PyTorch-V100 - NCCL2 Installation


I have managed to deploy PyTorch 0.2 to V100 using the AWS AMI Deep Learning Image. I installed Miniconda3 version <= 4.3.21 and installed the required dependencies.

However, I wish to create a lean stack with our industry specific dependencies. I am having trouble with the NCCL2 installation. I d/l the .deb package from NVIDIA Developer, however when I extract it, and attempt to install the two .deb files:


I am receiving an error on libnccl2_2.0.5-3+cuda9.0_amd64.deb

Preparing to unpack libnccl2_2.0.5-3+cuda9.0_amd64.deb ...
Unpacking libnccl2 (2.0.5-3+cuda9.0) ...
dpkg: dependency problems prevent configuration of libnccl2:
 libnccl2 depends on cuda-cudart-9-0; however:
  Package cuda-cudart-9-0 is not installed.

dpkg: error processing package libnccl2 (--install):
 dependency problems - leaving unconfigured
Processing triggers for libc-bin (2.23-0ubuntu9) ...
Errors were encountered while processing:

This is kinda crazy since I know for a fact that cuda9 is installed. I have no idea how to resolve this. I assume once I resolve, then libnccl-dev_2.0.5-3+cuda9.0_amd64.deb will install fine. I also assume that I copy across those files and place them into those directories where the PyTorch build will look for NCCL path/location.

The NVIDIA install NCCL2 documentation isn’t very comprehensive. I am hoping someone here might know a hack or trick to get this working.

I have CUDA9, CUDNN7 working fine, and confirmed with --version.
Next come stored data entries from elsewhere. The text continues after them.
/-- R53: A write to qprod is accepted when it lies within the ring and makes entries pending; otherwise it sets QERR and leaves PROD unchanged. -/
def execQueueDoorbell (q : BitVec 6) (p : BitVec 32) (s : State) : Result :=
  if s.power.ready then .next (s.setQueue q.toNat ((s.queue q.toNat).doorbell p)) else .next s

/-- R51: A write to qcfg sets EN, QPRIO and QJOB; CTL changes only from the host or M-mode; QJOB is ignored while EN is 1. -/
def execQcfgWrite (q : BitVec 6) (who : Writer) (v : BitVec 64) (s : State) : Result :=
  .next (s.setQueue q.toNat ((s.queue q.toNat).config (who = .host || who = .mmode) v))

/-- R51: A write to qsize is ignored while EN is 1 and leaves LOG2N unchanged when the value is outside 4–16. -/
def execQsizeWrite (q : BitVec 6) (v : BitVec 64) (s : State) : Result :=
  .next (s.setQueue q.toNat ((s.queue q.toNat).resize v))

/-- R53: A write of 1 clears QERR or BADENT; clearing QERR resumes dispatch from CONS. -/
def execQstatClear (q : BitVec 6) (v : BitVec 64) (s : State) : Result :=
  .next (s.setQueue q.toNat ((s.queue q.toNat).clear v))

/-- R54: The dispatcher reads the next dispatchable entry of the highest-priority queue, advances CONS, and handles the entry by KIND or skips it. -/
def execQueueEntryDispatch (iod : BitVec 1) (s : State) : Result :=
  match s.nextQueue iod.toNat with
  | some q => .next (s.dispatch q)
  | none => .next s

/-- R57: Admission reads and checks the launch descriptor, computes the lease bases and requests residency of the leased pages. -/
def execLaunchAdmit (l : Nat) (s : State) : Result :=
  match s.launch l with
  | none => .next s
  | some x =>
    let first := s.launches.all (fun e => !(x.run.isSome && e.2.run = x.run && e.2.stage = .asked && decide (e.1 < l)))
    if x.stage = .asked && first && !(s.job x.job).unplaced then .next (s.admitLaunch l x) else .next s

/-- R59: Once the pages are resident and the home NIs have room, leaf checks pass, translations are pinned, ranges are installed, the launch counter is set and the units go to placement; otherwise LEASEFAIL. -/
def execLeaseInstall (l : Nat) (s : State) : Result :=
  match s.launch l with
  | none => .next s
  | some x =>
    let standing := (s.ranges.filter (fun r => r.launch = 0)).length
    if x.stage ≠ .leasing then .next s
    else match s.badPage (s.job x.job).asid x.ranges with
    | some p => .next (s.refuse l { x with ranges := [] } 3 (pageVa p))
    | none =>
    if homeRanges < standing + x.ranges.length then .next (s.refuse l { x with ranges := [] } 3 0)
    else if homeRanges < s.ranges.length + x.ranges.length then .next s
    else .next (s.install l x)

/-- R25: Once the previous replay has retired and HOLD is 0, the device snapshots every node's parameters, writes the counters, increments REPLAYS and enqueues the root nodes. -/
def execReplayStart (r : Nat) (s : State) : Result :=
  .next (s.startReplay r)

/-- R26: A job's next phase starts after PBAR of the previous phase has been written. -/
def execPhaseStart (job : BitVec 16) (s : State) : Result :=
  match Map.find s.jobs job.toNat with
  | none => .next s
  | some x =>
    if x.pnext < x.nphase && x.prun.isNone && !x.cancelled && !x.held then
      let desc := ((s.devRead x.asid (x.phases + BitVec.ofNat 64 (8 * x.pnext)) 8).map (fun d => wordAt d 0)).getD 0
      let r : Run := { job := job, graph := 0, queue := x.queue, iod := iodOf x.queue, left := 0, own := true }
      .next (s.addRun (s.phaseRun r desc) false)
    else .next s

/-- R75: A done message arriving at a completion-tree node is combined into the node's status and lowers its pending count. -/
def execDoneMessage (n : Nat) (s : State) : Result :=
  match s.dones.find? (fun d => d.id = n) with
  | none => .next s
  | some d =>
    let t := { s with dones := s.dones.filter (fun e => e.id ≠ n) }
    match t.launch d.launch with
    | none => .next t
    | some x =>
      let col := (Map.find x.cols d.die).getD {}
      let w := col.report.combine d.report
      .next (t.setLaunch d.launch { x with cols := Map.put x.cols d.die { col with
        pending := col.pending - 1, count := col.count + 1, status := w.word, faddr := w.addr, ftime := w.time } })

/-- R76: After placing the launch's last unit, the placer sends sealed to every collector of the launch. -/
def execSealed (l : Nat) (s : State) : Result :=
  match s.launch l with
  | none => .next s
  | some x =>
    if x.stage = .running && x.next = x.gx * x.gy * x.gz then
      .next (s.setLaunch l { x with sealed := true, cols := x.cols.map (fun e => (e.1, { e.2 with sealed := true })) })
    else .next s

/-- R76: A sealed collector whose pending count is zero forwards its combined word and unit count to the launch root. -/
def execCollectorForward (l : Nat) (die : BitVec 3) (s : State) : Result :=
  match s.launch l with
  | none => .next s
  | some x =>
    match Map.find x.cols die.toNat with
    | none => .next s
    | some col =>
      if col.sealed && col.pending = 0 && !col.forwarded then
        let w := x.report.combine col.report
        .next (s.setLaunch l { x with
          status := w.word, faddr := w.addr, ftime := w.time, counter := x.counter - col.count
          cols := Map.put x.cols die.toNat { col with forwarded := true, count := 0, status := 0, faddr := 0, ftime := 0 } })
      else .next s

/-- R63: When the launch counter reaches zero, the launch releases its writes, removes its ranges, writes DONE, decrements its successors and decrements the replay or job counter. -/
def execLaunchRetire (l : Nat) (s : State) : Result :=
  match s.launch l with
  | none => .next s
  | some x => if x.over && s.decs.all (fun d => d.run ≠ l) then .next (s.retireLaunch l) else .next s

/-- R65: A dependence counter decrement is performed indivisibly at the counter's home; the decrement that observes 1 enqueues the node, and one that observes 0 sets DEPUNDER. -/
def execCounterDecrement (n : Nat) (s : State) : Result :=
  match s.decs.find? (fun d => d.id = n) with
  | none => .next s
  | some d =>
    if s.decs.any (fun e => e.run = d.run && decide (e.id < d.id)) then .next s
    else
      let t := { s with decs := s.decs.filter (fun e => e.id ≠ n) }
      let mark (t : State) (w : Word64) : State := match t.launch d.run with
        | some x => t.setLaunch d.run { x with status := absorb x.status w }
        | none => t
      let x := ((t.launch d.run).map (fun x => (x.iod, x.job))).getD (0, 0)
      let t := match t.translate d.asid d.addr .write .u false false with
        | .ok pl _ =>
          let r := t.depAt pl
          let t := if r.2 = 0 then mark r.1 flagDepunder else r.1
          t.depEnqueue d.asid d.addr r.2
        | _ => (mark t droppedWord).logDropped x.1 x.2 d.addr
      .next (if d.last then t.launchDone d.run else t)

/-- R64: lcctl GO with OP 0 cancels the launch, graph, phase or job at lcaddr and reports RES. -/
def execLcCancel (level : BitVec 3) (s : State) : Result :=
  if s.power.ready then .next (s.lcGo 0 level) else .next s

/-- R64: lcctl GO with OP 1 removes the host's hold on a job's counter; at any other level it gives RES 3. -/
def execLcEnd (level : BitVec 3) (s : State) : Result :=
  if s.power.ready then .next (s.lcGo 1 level) else .next s

end Sys2Proof.Machine
end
At this point, I just need to install NCCL2, then I can build PyTorch.

I am pretty confident once I can sort out the NCCL2 installation, I can get it to run on bare metal.

Any help will be appreciated.


If you install cuda without .deb, you can’t install depending libraries using .debs. You can build nccl2 yourself, that should be very straightforward. (nccl2 you cannot) You could extract the package with dpkg -x or -e, I can never remember.

Best regards


1 Like